Filtering, State Estimation, and Other Forms of Signal Processing

05 Mar 2024 13:38

Etymologically, a "filter" is something you pass a fluid through, especially to purify it. In signal processing, a filter became a device or operation you pass a signal through, especially to remove what is (for your purposes) noise or irrelevancies, thereby purifying it. Its meaning (in this sense) thus diverged: one the one hand, to general transformations of signals, such as preserving their high-frequency ("high-pass") or low-frequency ("low-pass") components; on the other hand, to trying to estimating some underlying true value or state, corrupted by distortion and noise.

Perhaps the classic and most influential "filter" in the latter sense was the one proposed by Norbert Wiener in the 1940s. More specifically, Wiener considered the problem of estimating a state \( S(t) \), following a stationary stochastic processes, from observations of another, related stationary stochastic process \( X(t) \).
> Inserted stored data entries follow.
-- ==== Sys2Proof/Machine/RegAccess.lean ====
section
/-! DEFINITION. Register access (chapter 19): the map of blocks, finding a register, what a write does to each field
under its access code and the gating enable (R559, R561), what a word reads as, refused accesses (R555, R556, R566)
and the high-word shadows (R562). -/

namespace Sys2Proof.Machine

/-- A block of the map of R569: its base, stride and instances, its registers, and its WIGN flag, WIGN_ADDR and
gating enable where it has them (fields of instance 0, moved by `stride`). -/
structure Block where
  base : Nat
  stride : Nat
  count : Nat
  regs : List RegDef
  wign : Option (Fld × Fld)
  gate : Option Fld
  /-- A gating enable of another block does not move with the instance (redundancy pairs). -/
  gateMoves : Bool
  deriving DecidableEq, Repr

/-- BAR2 stands here in one address space with BAR0 (R555). -/
def bar2Base : Nat := 0x4000000

/-- The blocks of R569 and R571. -/
def blocks : List Block :=
  [ ⟨0x0, 0x100000, 1, regsIdent, none, none, false⟩,
    ⟨0x100000, 0x100000, 1, regsBeat, some (F.BEAT_STATUS_WIGN, F.BEAT_WIGN_ADDR), some F.BEAT_CTRL_EN, true⟩,
    ⟨0x200000, 0x1000, 96, regsPort, some (F.PORT_STATUS_WIGN, F.PORT_WIGN_ADDR), some F.PORT_CTRL_EN, true⟩,
    ⟨0x260000, 0x1000, 1, regsPortGlb, some (F.PORT_GLB_STATUS_WIGN, F.PORT_GLB_WIGN_ADDR),
      some F.PORT_GLB_CTRL, true⟩,
    ⟨0x270000, 0x40, 48, regsRed, some (F.PORT_GLB_STATUS_WIGN, F.PORT_GLB_WIGN_ADDR), some F.PORT_GLB_CTRL, false⟩,
    ⟨0x300000, 0x400, 128, regsLane, some (F.LANE_STATUS_WIGN, F.LANE_WIGN_ADDR), some F.LANE_CTRL, true⟩,
    ⟨0x400000, 0x1000, 1, regsGate, some (F.GATE_STATUS_WIGN, F.GATE_WIGN_ADDR), some F.GATE_CTRL, true⟩,
    ⟨0x500000, 0x1000, 1, regsMyard, some (F.MYARD_STATUS_WIGN, F.MYARD_WIGN_ADDR), some F.MYARD_CTRL, true⟩,
    ⟨0x600000, 0x1000, 1, regsLoft, some (F.LOFT_STATUS_WIGN, F.LOFT_WIGN_ADDR), some F.LOFT_CTRL, true⟩,
    ⟨0x700000, 0x1000, 1, regsGroom, some (F.GROOM_STATUS_WIGN, F.GROOM_WIGN_ADDR), some F.GROOM_CTRL, true⟩,
    ⟨0x800000, 0x1000, 68, regsShed, some (F.SHED_STATUS_WIGN, F.SHED_WIGN_ADDR), some F.SHED_CTRL_EN, true⟩,
    ⟨0x900000, 0x1000, 1, regsSeal, some (F.SEAL_STATUS_WIGN, F.SEAL_WIGN_ADDR), some F.SEAL_CTRL, true⟩,
    ⟨0xA00000, 0x1000, 1, regsPair, some (F.PAIR_STATUS_WIGN, F.PAIR_WIGN_ADDR), some F.PAIR_CTRL_EN, true⟩,
    ⟨0xB00000, 0x1000, 1, regsTudel, some (F.TUDEL_STATUS_WIGN, F.TUDEL_WIGN_ADDR), some F.TUDEL_CTRL, true⟩,
    ⟨0xC00000, 0x1000, 1, regsVault, some (F.VAULT_STATUS_WIGN, F.VAULT_WIGN_ADDR), some F.VAULT_CTRL, true⟩,
    ⟨0xD00000, 0x1000, 1, regsGuard, some (F.GUARD_STATUS_WIGN, F.GUARD_WIGN_ADDR), some F.GUARD_CTRL, true⟩,
    ⟨0xE00000, 0x1000, 1, regsEvt, some (F.EVT_STATUS_WIGN, F.EVT_WIGN_ADDR), some F.EVT_CTRL_EN, true⟩,
    ⟨0xF00000, 0x1000, 1, regsPwr, some (F.PWR_STATUS_WIGN, F.PWR_WIGN_ADDR), some F.PWR_CTRL, true⟩,
    ⟨0x1000000, 0x1000, 1, regsLife, some (F.TAMP_STATUS_WIGN, F.TAMP_WIGN_ADDR), some F.TAMP_CTRL, true⟩,
    ⟨0x1100000, 0x1000, 1, regsMtest, some (F.MTEST_STATUS_WIGN, F.MTEST_WIGN_ADDR), some F.MTEST_CTRL, true⟩,
    ⟨bar2Base, 0x10000, 256, regsSlice, some (F.SLICE_STATUS_WIGN, F.SLICE_WIGN_ADDR), some F.SLICE_CTRL_EN, true⟩ ]

/-- A register found at an address: its block, the bytes its instance lies above instance 0, the register's offset
within the instance, its fields moved to the place, and which word of the register the address names. -/
structure Found where
  block : Block
  inst : Nat
  off : Nat
  fields : List Fld
  word : Nat
  words : Nat
  deriving DecidableEq, Repr

/-- The service position that shed `n` takes without repair records (R168). -/
def shedPos (n : Nat) : Nat := if n % 17 = 16 then 0x7F else 16 * (n / 17) + n % 17

/-- Fields whose reset value differs along an array: source 187 resets to priority 15 (R498), and shed `17q + i`
to service position `16q + i`, a spare (i = 16) to 0x7F (R168), a slice to its number, PD20's FLOOR to 1. -/
def fixRst (f : Fld) : Fld :=
  if f.off = F.EVT_SRCn_CFG_PRIO.off + 4 * 187 ∧ f.lo = F.EVT_SRCn_CFG_PRIO.lo then { f with rst := 15 }
  else if F.SHED_CFG.off ≤ f.off ∧ f.off < 0x844000 ∧ f.off % 0x1000 = F.SHED_CFG.off % 0x1000
      ∧ f.lo = F.SHED_CFG.lo then
    { f with rst := shedPos ((f.off - 0x800000) / 0x1000) }
  else if F.SLICE_ID_SLICE.off ≤ f.off ∧ f.off % 0x10000 = F.SLICE_ID_SLICE.off % 0x10000
      ∧ f.lo = F.SLICE_ID_SLICE.lo then { f with rst := (f.off - bar2Base) / 0x10000 }
  else if f.off = F.PWR_DOMd_CFG_FLOOR.off + 4 * 19 ∧ f.lo = F.PWR_DOMd_CFG_FLOOR.lo then { f with rst := 1 }
  else f

/-- Find the register of a list that covers offset `o`. -/
def findIn (b : Block) (inst o : Nat) : List RegDef → Option Found
  | [] => none
  | r :: rs =>
    if r.off ≤ o ∧ (o - r.off) / r.stride < r.count ∧ (o - r.off) % r.stride < 4 * r.words then
      let i := (o - r.off) / r.stride
      some ⟨b, inst, r.off + r.stride * i, r.fields.map fun f => fixRst (f.shift (inst + r.stride * i)),
        (o - r.off) % r.stride / 4, r.words⟩
    else findIn b inst o rs

/-- Find the register at a word-aligned address of the map (R569, R571); none where nothing is named. -/
def findReg (a : Nat) : List Block → Option Found
  | [] => none
  | b :: bs =>
    if b.base ≤ a ∧ a < b.base + b.stride * b.count then
      findIn b ((a - b.base) / b.stride * b.stride) ((a - b.base) % b.stride) b.regs
    else findReg a bs

/-- The part of a field's value that word `w` of its register shows, in place. -/
def fieldWord (f : Fld) (v w : Nat) : Nat :=
  if f.width > 32 then (if w = 0 then v % 2 ^ 32 else v / 2 ^ 32) else if w = 0 then v * 2 ^ f.lo else 0

/-- A word as its fields stand, write-only fields reading zero (R12). -/
def State.readFields (s : State) (fs : List Fld) (w : Nat) : Nat :=
  fs.foldl (fun a f => if f.acc = .wo ∨ f.acc = .w1s ∧ f.off = F.EVT_SOFT.off then a else a + fieldWord f (s.get f) w) 0

/-- The field's value after a written word replaces the part that word `w` shows. -/
def fieldAfter (f : Fld) (v w d : Nat) : Nat :=
  if f.width > 32 then
    (if w = 0 then v / 2 ^ 32 * 2 ^ 32 + d % 2 ^ 32 else v % 2 ^ 32 + d % 2 ^ (f.width - 32) * 2 ^ 32)
  else if w = 0 then bitsOf d f.lo f.width else v

/-- What a written word does to one field under its access code (R12, R559); RWD fields change only while the gating
enable, as it stood before the write, is 0. -/
def State.writeField (s : State) (en : Bool) (w d : Nat) (f : Fld) : State :=
  match f.acc with
  | .rw => s.put f (fieldAfter f (s.get f) w d)
  | .rwd => if en then s else s.put f (fieldAfter f (s.get f) w d)
  | .w1c => s.put f (s.get f - (s.get f &&& fieldAfter f 0 w d))
  | .w1s => s.put f (s.get f ||| fieldAfter f 0 w d)
  | _ => s

/-- The write would change a RWD field (R559). -/
def State.rwdChanges (s : State) (w d : Nat) (f : Fld) : Bool :=
  f.acc = .rwd && fieldAfter f (s.get f) w d != s.get f

/-- The block's gating enable as it stands. -/
def State.gated (s : State) (r : Found) : Bool :=
  match r.block.gate with
  | none => false
  | some g => s.bit (if r.block.gateMoves then g.shift r.inst else g)

/-- The effect of a write on the fields of a register, and WIGN (R559). -/
def State.writeFound (s : State) (r : Found) (d : Nat) : State :=
  let en := s.gated r
  let bad := en && r.fields.any fun f => s.rwdChanges r.word d f
  let s := r.fields.foldl (fun t f => t.writeField en r.word d f) s
  if bad then
    match r.block.wign with
    | none => s
    | some (wf, af) =>
      let k := if r.block.gateMoves then r.inst else 0
      let o := (if r.block.gateMoves then 0 else r.block.base - 0x260000 + r.inst) + r.off + 4 * r.word
      (s.flag (wf.shift k)).put (af.shift k) o
  else s

/-- The field that a key of State.fields names. -/
def fieldOfKey (k : Nat) : Option Fld :=
  match findReg (k / 64) blocks with
  | none => none
  | some r => r.fields.find? fun f => f.key == k

/-- Fields that satisfy `p` return to their reset values. -/
def State.resetFields (s : State) (p : Nat → Fld → Bool) : State :=
  let hit : Nat × Nat → Bool := fun e =>
    match fieldOfKey e.1 with
    | none => false
    | some f => p (e.1 / 64) f
  { s with fields := s.fields.filter fun e => !hit e }

/-- The lane group of port `n`, which its base lane gives, of lane `n`, and the quadrant of shed `n` (R49, R50, R167). -/
def State.portGroup (s : State) (n : Nat) : Nat := s.get (F.PORT_CFG_BASE_LANE.shift (0x1000 * n)) / 16
def laneGroup (n : Nat) : Nat := n / 16
def shedQuad (n : Nat) : Nat := n / 17

/-- The register domain of an address, 0 for AON (R569). -/
def State.regDomain (s : State) (a : Nat) : Nat :=
  if a ≥ bar2Base then 19
  else if 0x80000 ≤ a ∧ a < 0x82028 then 19
  else if a < 0x200000 then 0
  else if a < 0x260000 then 1 + s.portGroup ((a - 0x200000) / 0x1000)
  else if a < 0x300000 then 13
  else if a < 0x400000 then 1 + laneGroup ((a - 0x300000) / 0x400)
  else if a < 0x500000 then 13
  else if a < 0x600000 then 14
  else if 0x800000 ≤ a ∧ a < 0x900000 then 9 + shedQuad ((a - 0x800000) / 0x1000)
  else if 0x900000 ≤ a ∧ a < 0xA00000 then 13
  else if 0xB00000 ≤ a ∧ a < 0xC00000 then 18
  else 0

/-- The state of domain `d` (0 ON, 1 GATED, 2 RETAIN, 3 OFF), and whether it is waking (R501). -/
def State.domState (s : State) (d : Nat) : Nat := if d = 0 then 0 else s.get (F.PWR_DOMd_STAT_STATE.idx (d - 1))
def State.domWaking (s : State) (d : Nat) : Bool := d != 0 && s.bit (F.PWR_DOMd_STAT_WAKING.idx (d - 1))

/-- Registers of the domain answer: it is ON or GATED and not waking (R566). -/
def State.domAccessible (s : State) (d : Nat) : Bool := decide (s.domState d < 2) && !s.domWaking d

/-- Record a refused access with its CAUSE: 1 SIZE, 2 DOM_OFF, 3 DBG_WRITE (R555, R556, R566, R572); event 0x0011 at
most once per second (R573). -/
def State.accessRefused (s : State) (m : Master) (wr : Bool) (a cause : Nat) : State :=
  let s := s.flag (if cause = 1 then F.GLB_ACC_STATUS_SIZE
    else if cause = 2 then F.GLB_ACC_STATUS_DOM_OFF else F.GLB_ACC_STATUS_DBG_WRITE)
  let s := (((s.put F.GLB_ACC_ADDR_MASTER m.code).putB F.GLB_ACC_ADDR_WRITE wr).putB
    F.GLB_ACC_ADDR_BAR2 (decide (a ≥ bar2Base))).put F.GLB_ACC_ADDR_CAUSE cause
  let s := (s.put F.GLB_ACC_ADDR_OFFSET (if a ≥ bar2Base then a - bar2Base else a)).bump F.GLB_ACC_CNT
  let w := s.readFields [F.GLB_ACC_ADDR_MASTER, F.GLB_ACC_ADDR_WRITE, F.GLB_ACC_ADDR_BAR2, F.GLB_ACC_ADDR_CAUSE,
    F.GLB_ACC_ADDR_OFFSET] 0
  s.limited 0x0011 0 1 fun k t => t.raise 0x0011 186 w 0 k 0

/-- The debug level in force: that of the state, or of the grant in force if higher (R454, R457). -/
def State.dbgLevel (s : State) : Nat := max (dbgOpenLevel s.life) (s.get F.LIFE_DBG_LEVEL)

/-- Whether a write reaches its register, and otherwise why not (R555, R566): 3 a debug write below HALT, 2 a domain
that is not ON. -/
def State.writeRefusal (s : State) (m : Master) (a : Nat) : Option Nat :=
  if m = .debug ∧ s.dbgLevel < 2 then some 3
  else if !s.domAccessible (s.regDomain a) then some 2
  else none

/-- A checked register write whose effect is `g`. The debug port at NONE reaches nothing (R555). -/
def State.regWrite (s : State) (m : Master) (a : Nat) (g : State → State) : State :=
  if m = .debug ∧ s.dbgLevel = 0 then s
  else match s.writeRefusal m a with
    | some c => s.accessRefused m true a c
    | none => g s

/-- The plain effect of writing word `d` at address `a`: nothing where no register is named (R569). -/
def State.writeWord (s : State) (a d : Nat) : State :=
  match findReg a blocks with
  | none => s
  | some r => s.writeFound r d

/-- A read that reaches its register with effect `g`, refused under R566 otherwise; the debug port's reads have no
side effect (R558). -/
def State.regRead (s : State) (m : Master) (a : Nat) (g : State → State) : State :=
  if m = .debug ∧ s.dbgLevel = 0 then s
  else if !s.domAccessible (s.regDomain a) then s.accessRefused m false a 2
  else if m = .debug then s
  else g s

/-- A read whose only side effect is the reading master's own shadow (R558, R562, R566). -/
def State.regReadLatch (s : State) (m : Master) (a : Nat) (g : State → State) : State :=
  if m = .debug ∧ s.dbgLevel = 0 then s
  else if !s.domAccessible (s.regDomain a) then s.accessRefused m false a 2
  else g s

/-- The shadow of the high word at offset `a` that master `m` holds (R562). -/
def State.shadow (s : State) (m : Master) (a : Nat) : Nat := Table.at 0 (a * 4 + m.code) s.shadows
def State.latch (s : State) (m : Master) (a v : Nat) : State :=
  { s with shadows := Table.put 0 (a * 4 + m.code) v s.shadows }

end Sys2Proof.Machine
end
He restricted himself to linear estimates, of the form \( \hat{S}(t) = \int_{-\infty}^{t-h}{\kappa(t-s) X(s) ds} \) (or the equivalent sum in discrete time), and provided a solution, i.e., a function \( \kappa(u) \), that minimized the expected squared error \( \mathbb{E}[(S(t) - \hat{S}(t))^2] \). Notice that if \( h \) is positive, this combines estimating the state with extrapolating it into the future, while if \( h \) is negative, one is estimating the state with a lag. Wiener's solution did not assume that the true relationship between \( S \) and \( X \) is linear, or that either process shows linear dynamics --- just that the processes are stationary, and one wanted a linear estimator.
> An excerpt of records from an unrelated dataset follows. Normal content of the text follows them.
/-- The samples of an accepted frame in order, or none when the whole frame is refused as FORMAT (`inl false`) or as
RANGE (`inl true`). -/
def State.samples (s : State) (g : Nat) (h : Handover) : Bool ⊕ List Sample :=
  let e := (s.group g).e
  let pdu := h.fr.pdu
  match geKind e with
  | 0 =>
    match Config.iecApdu h.fr.kind h.fr.transport pdu with
    | none => .inl false
    | some a =>
      let n := a.asdus.length
      let first := (a.asdus.head?.map (·.smpCnt)).getD 0
      .inr (a.asdus.zipIdx.map fun x => s.svSample e h.entry h.fr.arr first x.2 n x.1)
  | 1 =>
    if !hrsOk e pdu then .inl false
    else if beAt pdu 24 4 ≥ geRate e then .inl true
    else .inr ((List.range (beAt pdu 34 2)).map fun j => s.hrsSample e pdu h.fr.arr j)
  | 2 =>
    match Config.iecApdu h.fr.kind h.fr.transport pdu with
    | none => .inl false
    | some a =>
      if a.allData.length > geElem e - 32 then .inr [.format]
      else .inr [.put h.beat 0 (msgSlot a h.fr.arr) false]
  | _ =>
    if !s.yardOk pdu then .inl false
    else if beAt pdu 1 1 = 3 then .inr []
    else .inr ((List.range (ceilDiv (beAt pdu 36 2) 64)).map fun i => yardSample e pdu i)

/-- Status bits that the placed samples of the frame set: Q_OR, SIM, TS_UNCHECKED (R124). -/
def State.frameBits (s : State) (g : Nat) (h : Handover) : Nat :=
  let e := (s.group g).e
  let sim := match geKind e with
    | 1 => bitOf (beAt h.fr.pdu 1 1) 1
    | 3 => false
    | _ => match Config.iecApdu h.fr.kind h.fr.transport h.fr.pdu with
      | none => false
      | some a => a.sim
  (if geKind e = 1 then beAt h.fr.pdu 38 1 * 2 ^ 24 else 0) + b2n sim * 2 ^ 22 + b2n h.unchecked * 2 ^ 17

/-! Refusals. -/

/-- LATE (R118): counted, LATE_PREV of the current slab, event 0x5002. -/
def State.sampleLate (s : State) (g m flow b : Nat) : State :=
  let s := ((s.bump F.MYARD_CNT_LATE).groupCount g 1 1).setStat g b m statLate
  s.limited 0x5002 flow 1 fun k t => t.raise 0x5002 106 g flow k 0

/-- FUTURE (R118). -/
def State.sampleFuture (s : State) (g m flow b : Nat) : State :=
  let s := ((s.bump F.MYARD_CNT_FUTURE).groupCount g 2 1).setStat g b m fun w => setBit w 20
  s.limited 0x5003 flow 1 fun k t => t.raise 0x5003 106 g flow k 0

/-- FORMAT or RANGE, of a sample or of a whole frame. -/
def State.sampleFormat (s : State) (g m flow b : Nat) (range : Bool) : State :=
  let s := ((s.bump (if range then F.MYARD_CNT_RANGE else F.MYARD_CNT_FORMAT)).groupCount g 3 1).setStat g b m fun w => setBit w 21
  s.limited 0x5004 flow 1 fun k t => t.raise 0x5004 106 g flow k 0

/-- A flow's samples are or are not synchronised: event 0x500B on a change (R137). -/
def State.syncState (s : State) (g flow : Nat) (unsync : Bool) : State :=
  let old := (s.flow flow).unsync
  let s := s.setFlow flow fun x => { x with unsync := some unsync }
  match old with
  | some b => if b = unsync then s else s.raise 0x500B 106 g flow 0 (b2n unsync)
  | none => s

/-! Placement (R121). -/

/-- A slot of an open window takes a sample once; a second placement is compared. -/
def State.place (s : State) (g m flow k slot : Nat) (data : List Byte) (unsync : Bool) (bits : Nat) : State :=
  let e := (s.group g).e
  let a := slabAddr e k
  let slot := if geKind e = 2 then bitsOf (s.yLe (statAddr e k m) 8) 32 16 else slot
  if geKind e = 2 ∧ geSlots e ≤ slot then s.bump F.MYARD_CNT_MSG_OVF
  else
    let pa := a + presOfs e + 8 * (m * presWords e + slot / 64)
    let pw := s.yLe pa 8
    let da := a + dataOfs e + m * slabStride e + slot * geElem e
    let d := (data ++ List.replicate (geElem e - data.length) 0).take (geElem e)
    if bitOf pw (slot % 64) then
      if s.yBytes da (geElem e) = d then
        (s.bump F.MYARD_CNT_DUP).setStat g k m fun w => setBit w 19
      else
        (((s.bump F.MYARD_CNT_CONFLICT).groupCount g 5 1).setStat g k m fun w => setBit w 18).raise 0x5007 106 g flow 0 (k % 2 ^ 32)
    else
      let s := (s.ySet pa 8 (setBit pw (slot % 64))).yStore da d
      let s := s.setStat g k m fun w => statPlaced (w ||| bits ||| (b2n unsync * 2 ^ 16))
      (s.bump F.MYARD_CNT_PLACED).groupCount g 0 1

/-- One sample instant of a frame verified in beat `b` (R118). -/
def State.placeSample (s : State) (g m flow b bits : Nat) : Sample → State
  | .format => s.sampleFormat g m flow b false
  | .range => s.sampleFormat g m flow b true
  | .unsyncDrop => (s.syncState g flow true).bump F.MYARD_CNT_UNSYNC_DROP
  | .noWindow => s.bump F.MYARD_CNT_NOWIN
  | .put k slot d u =>
    let e := (s.group g).e
    let s := s.when (geKind e ≤ 1) fun t => t.syncState g flow u
    if b < k then s.sampleFuture g m flow b
    else if k + 1 + geLag e ≤ b then s.sampleLate g m flow b
    else match s.win g k with
      | none => s.bump F.MYARD_CNT_NOWIN
      | some w => if w.closed then s else s.place g m flow k slot d u bits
Later, in the late 1950s, Kalman, and Kalman and Bucy, tackled the situation where \( S(t) \) follows a linear, Gaussian, discrete-time Markov process, so \( S(t+1) = a S(t) + \epsilon(t) \) for some independent Gaussian noise variables \( \epsilon \), and the observable \( X(t) \) is linearly related to \( S(t) \), \( X(t) = b X(t) + \eta(t) \). They solved for the conditional distribution of \( S(t) \) given \( X(1), \ldots X(t) \), say \( S(t)|X(1:t) \). This is again a Gaussian, whose mean and variance can be expressed in closed form given the parameters, and the mean and variance of \( S(t-1)|X(1:t-1) \). The recursive computation of this conditional distribution came to be called the Kalman filter. The Kalman smoother came to refer to the somewhat more involved computation of \( S(t)|X(1:n) \), \( n > t \) --- that is, going back and refining the estimate of the unobserved state using later observations. This seems to be the root of distinguishing two ways of estimating the states of hidden Markov models, filtering, i.e., getting \( S(t)|X(1:t) \), and smoothing, i.e., getting \( S(t)|X(1:n) \).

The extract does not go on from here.